**ACTION ITEM**: The entries below contain a line with "(s.slotState n) then" and a line with "R311, R413) -/". Retype exactly everything from the first down to the second, both included, and nothing else.
::::::::::
/-- PARAMS (R440, R460): the pieces of the slice bitmaps follow. -/
def execParams (h : RxHead) (p : PeerParams) (s : State) : Host.Outcome State Fault Refusal :=
  (s.onCtrl h (.params p) fun s =>
    s.takeParams p).done

/-- A piece of a bitmap is noted. -/
def State.takePiece (s : State) (piece : Nat) (owners : Bool) (slices : List Nat) : State :=
  let add := fun (t : NSet) => slices.foldl (fun (t : NSet) i => NSet.add t (1024 * piece + i)) t
  let p := s.pair
  { s with pair := { p with
      mapsSeen := NSet.add p.mapsSeen (2 * piece + flag owners)
      peerEnabled := if owners then p.peerEnabled else add p.peerEnabled
      peerOwners := if owners then add p.peerOwners else p.peerOwners } }

/-- SLICEMAP (R460): a piece of the partner's bitmaps. -/
def execSlicemap (h : RxHead) (piece : Nat) (owners : Bool) (slices : List Nat) (s : State) :
    Host.Outcome State Fault Refusal :=
  (s.onCtrl h (.sliceMap piece owners slices) fun s =>
    (s.takePiece piece owners slices).peerArrived).done

/-- GIVEBACK (R454, R458): the member becomes home for its natural half under the new epoch. -/
def execGiveback (h : RxHead) (epoch : Nat) (s : State) : Host.Outcome State Fault Refusal :=
  (s.onCtrl h (.giveback epoch) fun s =>
    if s.pairState = pairMirrored then (s.wr PAR_EPOCH.CUR epoch).wr PAR_STAT.HOME s.naturalHome else s).done

/-! ### Claim operations (R442, R443) -/

/-- The claim is committed here exactly as the operation defines it. -/
def State.sameClaim (s : State) (o : ClaimOp) : Bool :=
  s.onAt MAP_CLAIMATTR.COMMIT o.claim && s.claimDefOf o.claim == .claimDef o.claim o.base o.size o.attr

/-- The registers of a claim take a definition. -/
def State.putClaimDef (s : State) (o : ClaimOp) : State :=
  let s := (s.wrAt MAP_CLAIMBASE.BASE o.claim o.base).wrAt MAP_CLAIMSIZE.SIZE o.claim o.size
  claimAttr.foldl (fun s f => s.wrAt f o.claim (f.of o.attr)) s

/-- Run an operation that the partner forwarded: its check code, and the state after it; a failure changes nothing (R443).
In a join the claim is committed with its grants at NONE (R442). One that has been run already and is repeated succeeds
(DEDUCED). MAP_CHECK is that of the member on which the operation was written. -/
def State.runClaimOp (s : State) (o : ClaimOp) : Nat × State :=
  let mapCheck := s.rd MAP_CHECK.CODE
  if o.rel then
    if !s.onAt MAP_CLAIMATTR.COMMIT o.claim then (0, s)
    else if !(s.slotsOf o.claim).isEmpty then (0x2B, s)
    else (0, (s.startRelease o.claim).wr MAP_CHECK.CODE mapCheck)
  else if s.sameClaim o then (0, s)
  else if s.onAt MAP_CLAIMATTR.COMMIT o.claim then (0x20, s)
  else
    let s' := s.putClaimDef o
    let s' := if s.pairState = pairJoining ∧ s.on PAR_STAT.ROLE = true then
        (s'.wrAt MAP_CLAIMGRANT0.GRANTS o.claim 0).wrAt MAP_CLAIMGRANT1.GRANTS o.claim 0
      else s'
    match s'.claimCheck o.claim false with
    | 0 => (0, (s'.commitClaim o.claim).wr MAP_CHECK.CODE mapCheck)
    | code => (code, s)

/-- Answer a forwarded operation; its number is that of its claim (DESIGN CHOICE). A claim that a joiner cannot commit ends
the join (R442). -/
def State.answerClaimOp (s : State) (o : ClaimOp) : State :=
  let (code, s) := s.runClaimOp o
  let s := s.ctrl (.result o.claim code)
  if code ≠ 0 ∧ s.pairState = pairJoining ∧ s.on PAR_STAT.ROLE = true then (s.wr PAR_CTL.CHECK 0xC9).leaveJoin else s

/-- An operation arrives from the partner. While this member's own awaits its answer, the operation of the member with
PAIR_ID 0 goes first (R443). -/
def State.takeClaimOp (s : State) (o : ClaimOp) : State :=
  if s.pairState ≠ pairMirrored ∧ s.pairState ≠ pairJoining then s.ctrl (.result o.claim 0xC8)
  else if !s.pair.fwd.isEmpty && s.pairId == 0 && s.pairState == pairMirrored then
    { s with pair := { s.pair with deferred := s.pair.deferred ++ [o] } }
  else s.answerClaimOp o

/-- CLAIMDEF (R442, R443). -/
def execClaimdef (h : RxHead) (claim base size attr : Nat) (s : State) : Host.Outcome State Fault Refusal :=
  (s.onCtrl h (.claimDef claim base size attr) fun s => s.takeClaimOp ⟨claim, false, base, size, attr⟩).done

/-- CLAIMREL (R443). -/
def execClaimrel (h : RxHead) (claim : Nat) (s : State) : Host.Outcome State Fault Refusal :=
  (s.onCtrl h (.claimRel claim) fun s => s.takeClaimOp { claim := claim, rel := true }).done

/-- The claim of a forwarded operation. -/
def Forward.claim : Forward → Nat
  | .commit c | .release c | .join c => c

/-- The answer to this member's oldest operation on a claim (R442, R443). -/
def State.endForward (s : State) (f : Forward) (code : Nat) : State :=
  let s := { s with pair := { s.pair with fwd := s.pair.fwd.erase f } }
  match f with
  | .join c =>
    if code ≠ 0 then ((s.wr PAR_STAT.PEERCHECK code).wr PAR_CTL.CHECK 0xC9).leaveJoin
    else if s.onAt MAP_CLAIMATTR.SEALED c then (s.ctrl (.sealEn c c)).joinEnd
    else s.joinEnd
  | .commit c =>
    let s := s.wr PAR_STAT.PEERCHECK code
    if code ≠ 0 then s.wr MAP_CHECK.CODE 0xC9 else s.commitClaim c
  | .release c =>
    let s := s.wr PAR_STAT.PEERCHECK code
    if code ≠ 0 then s.wr MAP_CHECK.CODE 0xC9 else s.startRelease c

/-- The operations that were forwarded and not in a join. -/
def Forward.awaited : Forward → Bool
  | .join _ => false
  | _ => true

/-- FWD follows the operations that wait for the partner; with none left, the partner's own that waited are run. -/
def State.runDeferred (s : State) : State :=
  let s := s.put PAR_STAT.FWD (s.pair.fwd.any Forward.awaited)
  if s.pair.fwd.isEmpty then
    let waiting := s.pair.deferred
    waiting.foldl State.answerClaimOp { s with pair := { s.pair with deferred := [] } }
  else s

/-- RESULT (R443): then the partner's operations that waited are checked against the result. -/
def execResult (h : RxHead) (op code : Nat) (s : State) : Host.Outcome State Fault Refusal :=
  (s.onCtrl h (.result op code) fun s =>
    match s.pair.fwd.find? fun f => f.claim == op with
    | none => s
    | some f =>
      (s.endForward f code).runDeferred).done

/-! ### Snapshot messages (R201, R413) -/

/-- Take a receive slot for the partner's export: the lowest FREE slot, if the reserve passes R58; gives the check code. It is
DRAINING until END arrives (DESIGN CHOICE: the spec names no state for it before DONE). -/
def State.openReceive (s : State) (op slot slice size claim streamId : Nat) : Nat × Nat × State :=
  match (List.range 256).find? fun n => s.slotState n == slotFree && !(s.slot n).waitPartner with
  | none => (0, 0x50, s)
  | some n =>
    if s.rd MAP_CAPUSABLE.BYTES - s.rd MAP_CAPSTORMSIZE.BYTES < s.rd MAP_CAPCHARGED.BYTES + size * 2 ^ 21 then (0, 0x56, s)
    else
      let s := s.setSlot n { receive := true, slice := slice, op := op }
      let s := (s.wrAt SNP_RESERVE.SIZE n size).wrAt SNP_ARM.CLAIM n claim
      let s := ((s.putAt SNP_ARM.ARM n true).wrAt SNP_STATUS.STATE n slotDraining).wrAt SNP_STATUS.PEER n slot
      let s := (s.wrAt SNP_STREAMID.STREAMID n streamId).wrAt SNP_BYTES.BYTES n 0
      (n, 0, (s.wr MAP_CAPCHARGED.BYTES (s.rd MAP_CAPCHARGED.BYTES + s.reserveBytes n)).accounts.slotUse n)

/-- RXOPEN (R201, R413). -/
def execRxopen (h : RxHead) (op slot slice size claim streamId : Nat) (s : State) : Host.Outcome State Fault Refusal :=
  (s.onCtrl h (.rxOpen op slot slice size claim streamId) fun s =>
    let r := s.openReceive op slot slice size claim streamId
    r.2.2.ctrl (.rxResult op r.1 r.2.1)).done

/-- The slot whose arm check waits under an operation number. -/
def State.armingSlot (s : State) (op : Nat) : Option Nat :=
  (s.snp.slots.find? fun e => e.2.waitPartner && s.rdAt SNP_STREAMID.STREAMID e.1 % 2 ^ 32 == op).map Prod.fst

/-- RXRESULT (R413). -/
def execRxresult (h : RxHead) (op slot code : Nat) (s : State) : Host.Outcome State Fault Refusal :=
  (s.onCtrl h (.rxResult op slot code) fun s =>
    match s.armingSlot op with
    | some n => s.armAnswer n (if code = 0 then some slot else none)
    | none => if code = 0 then s.ctrl (.rxClose op slot 0) else s).done

/-- RXOPEN_TIMEOUT (R413): no answer within 100 ms. -/
def execRxopenTimeout (slot : Nat) (s : State) : Host.Outcome State Fault Refusal :=
  if (s.slot slot).waitPartner then (s.armAnswer slot none).done else s.done

/-- The receive slot of an export has gone: the export aborts. -/
def State.loseReceiver (s : State) (op slot cause : Nat) : State :=
  match s.liveSlots.find? fun n => !(s.slot n).receive && s.rdAt SNP_ARM.TARGET n == targetPartner &&
      s.rdAt SNP_STATUS.PEER n == slot && s.rdAt SNP_STREAMID.STREAMID n % 2 ^ 32 == op with
  | some n =>
    if [slotArming, slotArmed, slotPreserving, slotDraining].contains (s.slotState n) then
      s.abortSlot n (if cause = 0 then abortPartner else cause)
    else s
  | none => s

/-- RXCLOSE (R413): a receive slot of this member is freed; an export whose receive slot has gone aborts, with the cause of
the message, or PARTNER_LOST where it has none (DEDUCED). -/
def execRxclose (h : RxHead) (op slot cause : Nat) (s : State) : Host.Outcome State Fault Refusal :=
  (s.onCtrl h (.rxClose op slot cause) fun s =>
    if (s.slot slot).receive && (s.slot slot).op == op then s.dropSlot slot else s.loseReceiver op slot cause).done

/-! ### Zenith messages (R307, R311, R413) -/

/-- SEALEN (R307): the partner asks for the same region; the code goes back. -/
def execSealen (h : RxHead) (op claim : Nat) (s : State) : Host.Outcome State Fault Refusal :=
  (s.onCtrl h (.sealEn op claim) fun s =>
    let t := if s.sealCheck claim = 0 then (s.enableRegion claim).wr SEC_REGIONCTL.CHECK (s.rd SEC_REGIONCTL.CHECK) else s
    t.ctrl (.sealRes op (s.sealCheck claim))).done

/-- A seal enable no longer waits for the partner. -/
def State.endEnabling (s : State) (op : Nat) : State := { s with sec := { s.sec with enabling := s.sec.enabling.erase op } }

/-- SEALRES (R307): the enable that waits for it completes, or fails with 0x83. -/
def execSealres (h : RxHead) (op code : Nat) (s : State) : Host.Outcome State Fault Refusal :=
  (s.onCtrl h (.sealRes op code) fun s =>
    match s.sec.enabling.find op with
    | none => s
    | some c =>
      if code = 0 then (s.endEnabling op).enableRegion c else (s.endEnabling op).wr SEC_REGIONCTL.CHECK 0x83).done

/-- The backed pages of a claim that an entry of its counter tree covers. -/
def State.pagesUnder (s : State) (claim level index : Nat) : List Nat :=
  (s.pagesOf claim).filter fun p =>
    underEntry level index 0 (s.pageIndex claim p) && (s.entry p).state != .unbacked

/-- REFETCH (R311): every covered backed line goes to the partner, then REFDONE with their number. -/
def execRefetch (h : RxHead) (op claim level index : Nat) (s : State) : Host.Outcome State Fault Refusal :=
  (s.onCtrl h (.refetch op claim level index) fun s =>
    let pages : List Nat := s.pagesUnder claim level index
    (pages.foldl (State.sendPage · []) s).ctrl (.refDone op (64 * pages.length))).done

/-- A whole claim's recovery awaits one REFDONE fewer. -/
def State.awaitLess (s : State) (k choice left : Nat) : State :=
  { s with sec := { s.sec with whole := s.sec.whole.put k (choice, left - 1) } }

/-- REFDONE (R311): the recovery of a record ends, or that of a whole claim with the last REFDONE that it awaits. -/
def execRefdone (h : RxHead) (op lines : Nat) (s : State) : Host.Outcome State Fault Refusal :=
  (s.onCtrl h (.refDone op lines) fun s =>
    if op < 64 then
      if s.onAt SEC_BREACH.VALID op && s.rdAt SEC_BREACH.PROGRESS op == recoverRefetch then
        s.endRecovery (s.rdAt SEC_BREACH.KEYID op) (some op) recoverRefetch
      else s
    else
      match s.sec.whole.find (op - 64) with
      | some (choice, left) =>
        if choice ≠ recoverRefetch then s
        else if left ≤ 1 then s.endRecovery (op - 64) none recoverRefetch
        else s.awaitLess (op - 64) choice left
      | none => s).done

/-- An export key is held. -/
def State.loadKey (s : State) (keyRef key : Nat) : State :=
  { s with sec := { s.sec with loaded := s.sec.loaded.put keyRef key } }

/-- XKEY (R208, R413): the export key is held where there is room among 256 loaded keys. -/
def execXkey (h : RxHead) (keyRef slot key : Nat) (s : State) : Host.Outcome State Fault Refusal :=
  (s.onCtrl h (.xkey keyRef slot key) fun s =>
    if (s.sec.loaded.find keyRef).isNone && decide (256 ≤ s.sec.loaded.length) then s.ctrl (.xkeyAck keyRef 3)
    else (s.loadKey keyRef key).ctrl (.xkeyAck keyRef 0)).done

/-- XKEYACK (R413): status 3 leaves the key with the sender alone; it changes nothing here. -/
def execXkeyack (h : RxHead) (keyRef status : Nat) (s : State) : Host.Outcome State Fault Refusal :=
  (s.onCtrl h (.xkeyAck keyRef status) fun s => s).done

end Sys2Proof.Machine
end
::::::::::
**EXERCISE SOLUTION**:
    if [slotArming, slotArmed, slotPreserving, slotDraining].contains (s.slotState n) then
      s.abortSlot n (if cause = 0 then abortPartner else cause)
    else s
  | none => s

/-- RXCLOSE (R413): a receive slot of this member is freed; an export whose receive slot has gone aborts, with the cause of
the message, or PARTNER_LOST where it has none (DEDUCED). -/
def execRxclose (h : RxHead) (op slot cause : Nat) (s : State) : Host.Outcome State Fault Refusal :=
  (s.onCtrl h (.rxClose op slot cause) fun s =>
    if (s.slot slot).receive && (s.slot slot).op == op then s.dropSlot slot else s.loseReceiver op slot cause).done

/-! ### Zenith messages (R307, R311, R413) -/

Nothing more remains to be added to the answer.